### Excerpted data
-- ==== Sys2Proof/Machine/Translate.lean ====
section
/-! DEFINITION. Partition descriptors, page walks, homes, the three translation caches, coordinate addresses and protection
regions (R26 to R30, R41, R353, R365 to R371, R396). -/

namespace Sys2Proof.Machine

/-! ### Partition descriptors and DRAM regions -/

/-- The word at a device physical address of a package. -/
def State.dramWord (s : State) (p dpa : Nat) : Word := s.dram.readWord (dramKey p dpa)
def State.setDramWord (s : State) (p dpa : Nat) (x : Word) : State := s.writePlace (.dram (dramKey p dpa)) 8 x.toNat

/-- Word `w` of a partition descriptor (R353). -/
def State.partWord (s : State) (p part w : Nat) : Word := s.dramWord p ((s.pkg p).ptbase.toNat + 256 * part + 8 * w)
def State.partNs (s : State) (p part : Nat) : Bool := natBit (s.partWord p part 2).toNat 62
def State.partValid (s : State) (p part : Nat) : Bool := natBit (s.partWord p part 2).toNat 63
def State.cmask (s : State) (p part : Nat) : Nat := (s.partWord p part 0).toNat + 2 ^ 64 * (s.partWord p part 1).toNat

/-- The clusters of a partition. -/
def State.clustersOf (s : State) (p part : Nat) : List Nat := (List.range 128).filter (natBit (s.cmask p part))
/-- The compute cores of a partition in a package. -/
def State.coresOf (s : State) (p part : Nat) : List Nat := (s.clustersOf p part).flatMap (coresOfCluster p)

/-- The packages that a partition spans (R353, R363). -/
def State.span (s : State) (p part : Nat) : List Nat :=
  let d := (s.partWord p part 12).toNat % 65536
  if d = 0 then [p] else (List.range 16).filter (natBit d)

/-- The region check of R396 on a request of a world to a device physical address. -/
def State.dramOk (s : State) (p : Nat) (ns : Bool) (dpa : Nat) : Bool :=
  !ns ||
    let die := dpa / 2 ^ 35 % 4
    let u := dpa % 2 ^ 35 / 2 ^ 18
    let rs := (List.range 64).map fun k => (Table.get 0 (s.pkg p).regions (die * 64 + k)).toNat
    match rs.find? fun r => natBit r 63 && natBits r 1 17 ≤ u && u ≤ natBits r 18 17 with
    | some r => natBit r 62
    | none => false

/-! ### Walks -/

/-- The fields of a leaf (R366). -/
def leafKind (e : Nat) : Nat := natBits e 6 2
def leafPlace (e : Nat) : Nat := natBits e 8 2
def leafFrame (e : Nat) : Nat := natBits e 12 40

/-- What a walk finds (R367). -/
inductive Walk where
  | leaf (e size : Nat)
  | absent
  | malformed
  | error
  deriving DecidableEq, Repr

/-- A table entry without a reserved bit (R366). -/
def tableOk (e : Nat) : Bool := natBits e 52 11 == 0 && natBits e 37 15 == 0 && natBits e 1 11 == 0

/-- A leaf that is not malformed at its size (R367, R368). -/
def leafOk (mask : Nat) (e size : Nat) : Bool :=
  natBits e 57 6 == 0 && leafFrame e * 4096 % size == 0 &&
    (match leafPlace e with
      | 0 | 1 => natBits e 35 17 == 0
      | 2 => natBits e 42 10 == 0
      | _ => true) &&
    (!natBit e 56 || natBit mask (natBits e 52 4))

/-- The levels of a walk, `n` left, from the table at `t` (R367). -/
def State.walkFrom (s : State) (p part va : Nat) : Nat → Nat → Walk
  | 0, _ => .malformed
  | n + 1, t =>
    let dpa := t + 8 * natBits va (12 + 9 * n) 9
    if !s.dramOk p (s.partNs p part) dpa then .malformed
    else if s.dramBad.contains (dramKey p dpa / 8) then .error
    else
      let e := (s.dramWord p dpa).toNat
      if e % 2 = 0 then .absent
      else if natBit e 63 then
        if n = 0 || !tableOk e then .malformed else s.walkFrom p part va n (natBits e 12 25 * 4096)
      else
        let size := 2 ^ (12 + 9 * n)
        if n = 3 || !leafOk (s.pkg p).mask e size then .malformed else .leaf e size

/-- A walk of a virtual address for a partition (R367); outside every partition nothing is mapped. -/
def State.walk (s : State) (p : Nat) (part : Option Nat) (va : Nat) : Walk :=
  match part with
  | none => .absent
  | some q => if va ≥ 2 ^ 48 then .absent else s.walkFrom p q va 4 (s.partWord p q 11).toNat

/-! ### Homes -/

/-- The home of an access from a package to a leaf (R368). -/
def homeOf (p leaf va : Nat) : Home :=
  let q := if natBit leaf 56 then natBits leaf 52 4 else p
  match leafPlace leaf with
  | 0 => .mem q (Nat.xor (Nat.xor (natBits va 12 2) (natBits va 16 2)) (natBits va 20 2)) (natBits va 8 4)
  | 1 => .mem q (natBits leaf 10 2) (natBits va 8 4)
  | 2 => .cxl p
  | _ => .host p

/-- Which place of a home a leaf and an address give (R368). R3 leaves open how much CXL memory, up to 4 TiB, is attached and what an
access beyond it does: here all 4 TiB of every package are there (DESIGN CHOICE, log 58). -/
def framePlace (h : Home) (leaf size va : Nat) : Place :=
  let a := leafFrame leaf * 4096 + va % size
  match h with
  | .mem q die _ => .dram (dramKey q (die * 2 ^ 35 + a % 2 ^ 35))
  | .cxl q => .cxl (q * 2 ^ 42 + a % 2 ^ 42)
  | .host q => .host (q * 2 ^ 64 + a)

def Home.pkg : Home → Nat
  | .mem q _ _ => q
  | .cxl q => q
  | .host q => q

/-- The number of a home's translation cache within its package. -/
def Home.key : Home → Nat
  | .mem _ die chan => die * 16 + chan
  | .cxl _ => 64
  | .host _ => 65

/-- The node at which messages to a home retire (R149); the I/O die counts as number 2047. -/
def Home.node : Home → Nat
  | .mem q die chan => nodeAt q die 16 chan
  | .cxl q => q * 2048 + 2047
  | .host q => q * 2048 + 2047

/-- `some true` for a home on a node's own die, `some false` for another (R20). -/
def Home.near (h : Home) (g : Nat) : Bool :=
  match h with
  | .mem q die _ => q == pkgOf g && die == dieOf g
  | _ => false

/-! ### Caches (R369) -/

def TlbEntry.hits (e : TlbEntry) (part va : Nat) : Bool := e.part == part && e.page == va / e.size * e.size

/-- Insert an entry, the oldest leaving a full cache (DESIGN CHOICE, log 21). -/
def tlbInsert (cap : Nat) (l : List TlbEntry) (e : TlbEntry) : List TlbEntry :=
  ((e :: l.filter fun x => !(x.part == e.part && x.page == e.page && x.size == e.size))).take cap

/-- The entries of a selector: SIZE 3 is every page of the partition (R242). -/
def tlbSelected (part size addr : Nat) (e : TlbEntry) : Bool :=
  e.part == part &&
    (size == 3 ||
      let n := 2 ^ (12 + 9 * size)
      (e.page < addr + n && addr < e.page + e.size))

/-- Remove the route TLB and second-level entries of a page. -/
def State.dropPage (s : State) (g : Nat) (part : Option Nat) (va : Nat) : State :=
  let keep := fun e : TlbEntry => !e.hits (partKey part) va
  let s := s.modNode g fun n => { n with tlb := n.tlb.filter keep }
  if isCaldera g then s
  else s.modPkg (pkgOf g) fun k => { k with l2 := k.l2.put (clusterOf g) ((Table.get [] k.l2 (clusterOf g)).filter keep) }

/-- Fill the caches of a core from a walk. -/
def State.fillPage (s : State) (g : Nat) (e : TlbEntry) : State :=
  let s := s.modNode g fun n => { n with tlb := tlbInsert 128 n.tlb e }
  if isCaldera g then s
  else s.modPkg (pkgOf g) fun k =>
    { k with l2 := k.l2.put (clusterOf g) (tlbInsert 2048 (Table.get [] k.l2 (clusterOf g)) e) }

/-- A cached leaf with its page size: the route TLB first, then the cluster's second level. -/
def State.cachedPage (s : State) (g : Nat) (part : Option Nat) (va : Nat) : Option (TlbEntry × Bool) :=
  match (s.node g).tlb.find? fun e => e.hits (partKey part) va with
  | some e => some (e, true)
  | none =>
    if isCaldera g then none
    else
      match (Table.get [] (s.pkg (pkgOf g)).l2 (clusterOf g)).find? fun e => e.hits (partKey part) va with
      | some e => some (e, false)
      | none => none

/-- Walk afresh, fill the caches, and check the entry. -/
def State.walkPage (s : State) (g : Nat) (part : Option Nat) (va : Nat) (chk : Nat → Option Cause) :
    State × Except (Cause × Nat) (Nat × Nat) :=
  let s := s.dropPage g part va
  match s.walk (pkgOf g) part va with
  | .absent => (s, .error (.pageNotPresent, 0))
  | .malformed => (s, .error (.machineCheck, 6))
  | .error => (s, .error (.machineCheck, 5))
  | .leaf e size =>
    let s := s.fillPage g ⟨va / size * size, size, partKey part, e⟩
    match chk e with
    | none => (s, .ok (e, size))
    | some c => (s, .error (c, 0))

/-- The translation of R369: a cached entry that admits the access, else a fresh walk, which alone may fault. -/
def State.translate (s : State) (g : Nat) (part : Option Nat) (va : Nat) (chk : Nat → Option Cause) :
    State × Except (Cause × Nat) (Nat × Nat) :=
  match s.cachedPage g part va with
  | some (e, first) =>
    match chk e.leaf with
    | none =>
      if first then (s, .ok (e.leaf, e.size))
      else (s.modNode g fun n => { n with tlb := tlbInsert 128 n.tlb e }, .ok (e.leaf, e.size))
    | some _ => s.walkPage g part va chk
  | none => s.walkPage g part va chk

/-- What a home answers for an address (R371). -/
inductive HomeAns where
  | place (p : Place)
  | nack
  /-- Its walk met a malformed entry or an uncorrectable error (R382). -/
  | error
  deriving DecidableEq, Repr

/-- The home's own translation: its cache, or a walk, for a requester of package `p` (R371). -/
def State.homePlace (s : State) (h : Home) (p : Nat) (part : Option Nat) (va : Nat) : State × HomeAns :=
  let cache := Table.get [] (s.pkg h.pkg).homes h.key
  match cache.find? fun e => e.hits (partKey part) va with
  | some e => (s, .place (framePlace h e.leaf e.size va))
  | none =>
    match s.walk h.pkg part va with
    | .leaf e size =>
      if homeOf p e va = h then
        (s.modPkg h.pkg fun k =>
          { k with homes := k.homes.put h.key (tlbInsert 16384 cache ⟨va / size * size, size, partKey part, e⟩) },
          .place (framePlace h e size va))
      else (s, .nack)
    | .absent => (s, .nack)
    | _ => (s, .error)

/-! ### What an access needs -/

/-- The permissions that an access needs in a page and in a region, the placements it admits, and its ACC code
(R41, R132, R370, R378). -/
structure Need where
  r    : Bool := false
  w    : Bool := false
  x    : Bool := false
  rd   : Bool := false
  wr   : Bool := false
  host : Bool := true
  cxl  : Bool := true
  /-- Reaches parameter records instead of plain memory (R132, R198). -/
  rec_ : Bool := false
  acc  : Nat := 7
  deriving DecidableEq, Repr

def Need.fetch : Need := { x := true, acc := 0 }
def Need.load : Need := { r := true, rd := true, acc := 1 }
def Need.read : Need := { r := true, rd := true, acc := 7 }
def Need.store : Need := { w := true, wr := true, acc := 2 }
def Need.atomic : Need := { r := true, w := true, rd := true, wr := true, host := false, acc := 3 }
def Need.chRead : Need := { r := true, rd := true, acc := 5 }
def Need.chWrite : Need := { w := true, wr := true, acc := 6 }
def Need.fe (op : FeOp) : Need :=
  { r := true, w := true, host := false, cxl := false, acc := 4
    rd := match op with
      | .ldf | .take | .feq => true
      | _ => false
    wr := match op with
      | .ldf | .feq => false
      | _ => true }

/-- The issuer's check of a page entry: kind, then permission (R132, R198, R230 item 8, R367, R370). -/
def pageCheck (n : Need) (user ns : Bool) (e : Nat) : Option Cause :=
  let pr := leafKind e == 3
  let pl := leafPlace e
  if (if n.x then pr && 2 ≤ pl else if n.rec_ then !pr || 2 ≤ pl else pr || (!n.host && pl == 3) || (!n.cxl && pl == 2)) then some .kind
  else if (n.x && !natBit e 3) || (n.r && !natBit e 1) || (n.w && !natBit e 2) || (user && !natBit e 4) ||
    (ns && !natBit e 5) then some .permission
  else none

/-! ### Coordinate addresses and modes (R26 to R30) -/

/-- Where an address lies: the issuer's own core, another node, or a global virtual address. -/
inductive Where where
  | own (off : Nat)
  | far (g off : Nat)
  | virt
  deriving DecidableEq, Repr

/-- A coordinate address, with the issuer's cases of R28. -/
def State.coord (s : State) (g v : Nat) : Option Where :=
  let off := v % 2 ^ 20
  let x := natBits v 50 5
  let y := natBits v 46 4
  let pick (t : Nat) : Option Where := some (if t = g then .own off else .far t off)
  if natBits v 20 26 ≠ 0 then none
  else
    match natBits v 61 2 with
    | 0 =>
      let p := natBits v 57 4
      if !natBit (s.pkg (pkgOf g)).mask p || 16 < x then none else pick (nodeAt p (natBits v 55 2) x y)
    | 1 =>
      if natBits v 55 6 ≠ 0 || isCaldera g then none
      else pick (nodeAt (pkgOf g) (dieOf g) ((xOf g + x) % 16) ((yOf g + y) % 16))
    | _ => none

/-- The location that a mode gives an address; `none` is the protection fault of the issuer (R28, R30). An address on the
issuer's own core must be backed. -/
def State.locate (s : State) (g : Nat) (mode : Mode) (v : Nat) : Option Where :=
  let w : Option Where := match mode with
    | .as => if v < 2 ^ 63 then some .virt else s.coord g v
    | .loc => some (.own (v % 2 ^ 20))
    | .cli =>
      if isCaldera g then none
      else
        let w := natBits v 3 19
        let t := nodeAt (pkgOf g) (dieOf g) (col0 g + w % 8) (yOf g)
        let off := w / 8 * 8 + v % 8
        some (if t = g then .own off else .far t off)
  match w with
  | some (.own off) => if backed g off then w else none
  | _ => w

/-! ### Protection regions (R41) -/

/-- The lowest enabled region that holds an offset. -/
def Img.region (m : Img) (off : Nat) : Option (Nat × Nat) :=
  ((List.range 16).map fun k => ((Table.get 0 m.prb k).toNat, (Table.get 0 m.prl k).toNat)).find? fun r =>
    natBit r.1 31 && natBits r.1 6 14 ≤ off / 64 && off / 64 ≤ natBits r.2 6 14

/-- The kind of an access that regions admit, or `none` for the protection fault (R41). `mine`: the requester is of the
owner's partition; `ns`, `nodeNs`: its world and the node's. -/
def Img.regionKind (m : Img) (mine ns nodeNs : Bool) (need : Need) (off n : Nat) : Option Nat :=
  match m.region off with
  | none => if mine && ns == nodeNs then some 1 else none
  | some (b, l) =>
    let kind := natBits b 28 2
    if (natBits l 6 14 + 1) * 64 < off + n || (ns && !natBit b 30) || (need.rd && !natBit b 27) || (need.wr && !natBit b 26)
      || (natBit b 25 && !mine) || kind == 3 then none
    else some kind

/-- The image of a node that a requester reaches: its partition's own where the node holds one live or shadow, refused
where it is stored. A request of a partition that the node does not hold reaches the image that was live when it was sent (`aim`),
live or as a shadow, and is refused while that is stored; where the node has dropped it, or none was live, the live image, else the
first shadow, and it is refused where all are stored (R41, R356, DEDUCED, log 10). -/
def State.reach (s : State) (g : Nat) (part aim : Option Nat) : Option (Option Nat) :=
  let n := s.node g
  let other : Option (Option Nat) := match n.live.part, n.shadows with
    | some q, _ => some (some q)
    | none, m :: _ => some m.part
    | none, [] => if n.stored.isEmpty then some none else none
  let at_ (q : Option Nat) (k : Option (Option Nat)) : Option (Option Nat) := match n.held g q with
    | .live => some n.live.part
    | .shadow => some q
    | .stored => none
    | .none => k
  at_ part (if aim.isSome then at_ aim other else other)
* * *
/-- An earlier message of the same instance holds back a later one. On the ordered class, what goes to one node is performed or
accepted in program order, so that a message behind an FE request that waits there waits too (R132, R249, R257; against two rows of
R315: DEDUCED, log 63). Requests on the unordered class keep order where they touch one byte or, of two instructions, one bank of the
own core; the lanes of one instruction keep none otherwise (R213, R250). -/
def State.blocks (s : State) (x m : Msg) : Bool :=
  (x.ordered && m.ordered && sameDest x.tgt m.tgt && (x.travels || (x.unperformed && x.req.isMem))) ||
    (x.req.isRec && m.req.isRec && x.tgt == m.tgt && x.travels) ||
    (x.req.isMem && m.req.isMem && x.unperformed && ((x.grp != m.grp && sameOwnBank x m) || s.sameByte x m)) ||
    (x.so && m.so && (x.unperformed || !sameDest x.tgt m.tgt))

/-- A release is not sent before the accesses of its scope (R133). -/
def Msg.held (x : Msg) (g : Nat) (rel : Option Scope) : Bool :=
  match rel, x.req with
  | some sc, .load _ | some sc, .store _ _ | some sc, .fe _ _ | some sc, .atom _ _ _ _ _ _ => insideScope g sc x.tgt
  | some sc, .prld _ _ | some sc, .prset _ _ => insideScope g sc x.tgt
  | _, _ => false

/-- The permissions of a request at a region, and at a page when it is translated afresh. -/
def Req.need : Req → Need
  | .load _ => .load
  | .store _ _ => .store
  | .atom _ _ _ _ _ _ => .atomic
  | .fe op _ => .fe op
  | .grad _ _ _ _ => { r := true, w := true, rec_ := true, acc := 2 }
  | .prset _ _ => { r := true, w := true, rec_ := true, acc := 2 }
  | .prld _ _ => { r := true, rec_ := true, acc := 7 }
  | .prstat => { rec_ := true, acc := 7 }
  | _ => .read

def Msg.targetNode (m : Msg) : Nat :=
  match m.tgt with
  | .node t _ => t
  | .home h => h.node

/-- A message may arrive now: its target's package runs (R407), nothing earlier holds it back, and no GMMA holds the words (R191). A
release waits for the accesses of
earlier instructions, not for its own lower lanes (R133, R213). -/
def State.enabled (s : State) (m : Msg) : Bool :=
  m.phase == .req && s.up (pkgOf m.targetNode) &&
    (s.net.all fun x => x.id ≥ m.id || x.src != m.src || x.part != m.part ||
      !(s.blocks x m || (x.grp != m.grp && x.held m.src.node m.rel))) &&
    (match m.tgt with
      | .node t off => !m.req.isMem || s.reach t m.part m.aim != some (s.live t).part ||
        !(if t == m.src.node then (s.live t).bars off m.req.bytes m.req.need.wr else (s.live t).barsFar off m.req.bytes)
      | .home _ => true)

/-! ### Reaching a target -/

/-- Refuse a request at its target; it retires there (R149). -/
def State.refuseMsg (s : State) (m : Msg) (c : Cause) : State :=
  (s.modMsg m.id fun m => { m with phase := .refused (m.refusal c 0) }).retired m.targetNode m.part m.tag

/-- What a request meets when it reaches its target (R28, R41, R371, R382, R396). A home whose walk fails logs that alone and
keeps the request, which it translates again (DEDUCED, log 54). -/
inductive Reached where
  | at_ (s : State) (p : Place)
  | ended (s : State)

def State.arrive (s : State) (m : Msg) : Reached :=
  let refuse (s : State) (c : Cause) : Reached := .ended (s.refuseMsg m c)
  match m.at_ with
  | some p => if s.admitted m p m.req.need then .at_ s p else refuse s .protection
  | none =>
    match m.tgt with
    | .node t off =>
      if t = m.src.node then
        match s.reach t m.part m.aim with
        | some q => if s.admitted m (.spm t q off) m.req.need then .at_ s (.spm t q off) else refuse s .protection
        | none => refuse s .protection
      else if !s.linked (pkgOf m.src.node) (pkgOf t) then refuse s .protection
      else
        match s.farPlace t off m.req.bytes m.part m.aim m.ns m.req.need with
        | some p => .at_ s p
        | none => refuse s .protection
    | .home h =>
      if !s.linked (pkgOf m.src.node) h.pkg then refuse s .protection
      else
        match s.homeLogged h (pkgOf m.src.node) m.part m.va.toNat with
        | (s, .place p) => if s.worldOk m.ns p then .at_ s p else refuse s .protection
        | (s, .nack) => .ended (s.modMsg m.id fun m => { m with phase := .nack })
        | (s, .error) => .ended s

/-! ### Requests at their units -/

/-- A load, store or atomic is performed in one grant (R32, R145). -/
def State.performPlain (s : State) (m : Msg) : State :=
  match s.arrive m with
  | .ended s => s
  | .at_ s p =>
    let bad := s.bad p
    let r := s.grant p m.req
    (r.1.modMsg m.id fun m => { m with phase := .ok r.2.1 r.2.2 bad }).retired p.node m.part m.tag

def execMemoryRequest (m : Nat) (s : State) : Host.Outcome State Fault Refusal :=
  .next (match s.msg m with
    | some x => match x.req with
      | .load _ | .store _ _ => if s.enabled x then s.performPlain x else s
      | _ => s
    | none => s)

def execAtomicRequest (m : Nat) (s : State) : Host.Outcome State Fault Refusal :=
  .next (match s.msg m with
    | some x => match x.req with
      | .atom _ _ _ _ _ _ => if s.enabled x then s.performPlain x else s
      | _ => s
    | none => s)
...
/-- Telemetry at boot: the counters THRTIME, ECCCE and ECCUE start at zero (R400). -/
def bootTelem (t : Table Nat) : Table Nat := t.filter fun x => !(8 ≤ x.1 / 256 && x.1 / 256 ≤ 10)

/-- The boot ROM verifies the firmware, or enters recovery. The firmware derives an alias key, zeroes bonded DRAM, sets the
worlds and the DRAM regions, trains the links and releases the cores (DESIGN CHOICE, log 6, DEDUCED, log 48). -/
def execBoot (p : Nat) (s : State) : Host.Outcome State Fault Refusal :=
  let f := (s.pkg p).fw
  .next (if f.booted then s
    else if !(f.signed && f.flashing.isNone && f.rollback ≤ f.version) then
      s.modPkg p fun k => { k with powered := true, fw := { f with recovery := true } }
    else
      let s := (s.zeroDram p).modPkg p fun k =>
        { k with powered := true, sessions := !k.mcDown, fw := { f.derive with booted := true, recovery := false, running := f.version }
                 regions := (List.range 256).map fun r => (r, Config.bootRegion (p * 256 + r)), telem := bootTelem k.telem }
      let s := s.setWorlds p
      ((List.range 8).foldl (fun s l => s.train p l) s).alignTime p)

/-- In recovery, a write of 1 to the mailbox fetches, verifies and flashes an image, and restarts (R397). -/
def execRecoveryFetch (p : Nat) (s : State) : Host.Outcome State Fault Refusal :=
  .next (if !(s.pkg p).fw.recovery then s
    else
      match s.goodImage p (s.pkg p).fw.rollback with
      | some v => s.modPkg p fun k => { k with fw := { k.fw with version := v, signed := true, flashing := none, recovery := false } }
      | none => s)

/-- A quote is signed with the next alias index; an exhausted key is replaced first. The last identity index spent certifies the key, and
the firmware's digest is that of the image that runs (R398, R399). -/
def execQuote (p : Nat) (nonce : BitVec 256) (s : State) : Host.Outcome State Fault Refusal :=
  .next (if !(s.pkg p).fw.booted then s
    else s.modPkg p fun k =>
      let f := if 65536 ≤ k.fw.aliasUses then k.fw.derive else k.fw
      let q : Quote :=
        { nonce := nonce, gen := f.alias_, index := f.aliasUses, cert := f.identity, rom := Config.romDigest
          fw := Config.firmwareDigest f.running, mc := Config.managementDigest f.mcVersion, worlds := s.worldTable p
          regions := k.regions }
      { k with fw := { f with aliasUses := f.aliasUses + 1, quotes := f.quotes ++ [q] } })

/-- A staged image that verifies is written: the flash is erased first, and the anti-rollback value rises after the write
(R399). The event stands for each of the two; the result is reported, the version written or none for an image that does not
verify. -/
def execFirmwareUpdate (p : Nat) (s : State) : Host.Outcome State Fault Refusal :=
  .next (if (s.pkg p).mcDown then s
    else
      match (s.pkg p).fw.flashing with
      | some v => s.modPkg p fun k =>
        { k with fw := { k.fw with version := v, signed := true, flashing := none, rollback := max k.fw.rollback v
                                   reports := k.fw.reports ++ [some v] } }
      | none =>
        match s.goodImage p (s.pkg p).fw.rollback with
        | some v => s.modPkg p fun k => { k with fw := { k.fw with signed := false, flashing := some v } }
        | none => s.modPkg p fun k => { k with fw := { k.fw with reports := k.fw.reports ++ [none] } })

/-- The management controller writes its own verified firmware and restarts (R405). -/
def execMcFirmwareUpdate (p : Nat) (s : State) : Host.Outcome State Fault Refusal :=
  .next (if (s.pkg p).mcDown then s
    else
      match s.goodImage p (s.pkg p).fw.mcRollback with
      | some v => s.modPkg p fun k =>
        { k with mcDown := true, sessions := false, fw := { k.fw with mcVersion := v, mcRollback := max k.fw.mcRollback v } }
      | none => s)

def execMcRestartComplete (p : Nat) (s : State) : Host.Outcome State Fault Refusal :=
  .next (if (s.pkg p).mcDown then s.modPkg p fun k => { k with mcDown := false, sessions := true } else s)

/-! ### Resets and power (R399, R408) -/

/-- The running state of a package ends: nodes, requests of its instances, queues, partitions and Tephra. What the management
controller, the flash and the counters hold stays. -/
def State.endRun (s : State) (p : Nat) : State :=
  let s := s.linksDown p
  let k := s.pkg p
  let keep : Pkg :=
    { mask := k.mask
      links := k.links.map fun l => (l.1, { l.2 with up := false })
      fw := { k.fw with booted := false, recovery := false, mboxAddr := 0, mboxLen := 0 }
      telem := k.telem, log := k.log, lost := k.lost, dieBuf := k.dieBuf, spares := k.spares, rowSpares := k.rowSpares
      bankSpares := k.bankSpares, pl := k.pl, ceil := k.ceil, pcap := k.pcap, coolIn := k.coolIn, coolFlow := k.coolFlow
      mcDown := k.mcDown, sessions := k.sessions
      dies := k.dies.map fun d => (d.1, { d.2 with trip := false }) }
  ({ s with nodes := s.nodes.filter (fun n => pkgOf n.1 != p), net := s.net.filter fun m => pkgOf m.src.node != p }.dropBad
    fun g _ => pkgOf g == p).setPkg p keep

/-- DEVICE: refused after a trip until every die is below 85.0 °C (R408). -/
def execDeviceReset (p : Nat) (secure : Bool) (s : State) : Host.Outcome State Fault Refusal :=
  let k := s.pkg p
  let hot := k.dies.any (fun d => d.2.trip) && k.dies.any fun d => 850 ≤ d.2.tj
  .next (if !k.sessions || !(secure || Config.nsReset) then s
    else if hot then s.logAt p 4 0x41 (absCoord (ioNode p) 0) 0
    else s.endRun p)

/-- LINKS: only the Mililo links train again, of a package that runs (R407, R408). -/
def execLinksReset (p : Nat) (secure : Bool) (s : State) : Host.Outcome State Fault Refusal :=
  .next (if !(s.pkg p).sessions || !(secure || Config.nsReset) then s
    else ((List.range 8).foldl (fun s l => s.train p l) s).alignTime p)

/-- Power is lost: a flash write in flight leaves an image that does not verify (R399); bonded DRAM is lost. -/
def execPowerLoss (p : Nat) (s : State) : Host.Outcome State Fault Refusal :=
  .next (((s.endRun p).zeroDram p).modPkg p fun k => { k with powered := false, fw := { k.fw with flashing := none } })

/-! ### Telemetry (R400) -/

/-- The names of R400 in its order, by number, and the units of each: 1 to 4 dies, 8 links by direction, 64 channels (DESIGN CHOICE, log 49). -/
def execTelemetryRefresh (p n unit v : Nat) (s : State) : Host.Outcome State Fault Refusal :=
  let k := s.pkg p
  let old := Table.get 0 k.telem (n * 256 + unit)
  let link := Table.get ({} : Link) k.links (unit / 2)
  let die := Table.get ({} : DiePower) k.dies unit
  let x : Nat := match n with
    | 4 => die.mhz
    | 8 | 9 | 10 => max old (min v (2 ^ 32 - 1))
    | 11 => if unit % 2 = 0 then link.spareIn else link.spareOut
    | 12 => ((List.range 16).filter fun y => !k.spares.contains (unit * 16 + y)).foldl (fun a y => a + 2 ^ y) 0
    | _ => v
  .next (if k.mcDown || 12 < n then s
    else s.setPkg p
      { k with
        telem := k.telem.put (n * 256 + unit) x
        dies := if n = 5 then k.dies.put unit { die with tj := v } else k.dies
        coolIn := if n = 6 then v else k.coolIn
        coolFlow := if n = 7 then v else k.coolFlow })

### What to work on
Beginning with the line holding "(R353, R363). -/" and ending with the line holding "natBits e 57", write out the stretch of material above exactly; add no further lines.

### Response below
/-- The packages that a partition spans (R353, R363). -/
def State.span (s : State) (p part : Nat) : List Nat :=
  let d := (s.partWord p part 12).toNat % 65536
  if d = 0 then [p] else (List.range 16).filter (natBit d)

/-- The region check of R396 on a request of a world to a device physical address. -/
def State.dramOk (s : State) (p : Nat) (ns : Bool) (dpa : Nat) : Bool :=
  !ns ||
    let die := dpa / 2 ^ 35 % 4
    let u := dpa % 2 ^ 35 / 2 ^ 18
    let rs := (List.range 64).map fun k => (Table.get 0 (s.pkg p).regions (die * 64 + k)).toNat
    match rs.find? fun r => natBit r 63 && natBits r 1 17 ≤ u && u ≤ natBits r 18 17 with
    | some r => natBit r 62
    | none => false

/-! ### Walks -/

/-- The fields of a leaf (R366). -/
def leafKind (e : Nat) : Nat := natBits e 6 2
def leafPlace (e : Nat) : Nat := natBits e 8 2
def leafFrame (e : Nat) : Nat := natBits e 12 40

/-- What a walk finds (R367). -/
inductive Walk where
  | leaf (e size : Nat)
  | absent
  | malformed
  | error
  deriving DecidableEq, Repr

/-- A table entry without a reserved bit (R366). -/
def tableOk (e : Nat) : Bool := natBits e 52 11 == 0 && natBits e 37 15 == 0 && natBits e 1 11 == 0

/-- A leaf that is not malformed at its size (R367, R368). -/
def leafOk (mask : Nat) (e size : Nat) : Bool :=
  natBits e 57 6 == 0 && leafFrame e * 4096 % size == 0 &&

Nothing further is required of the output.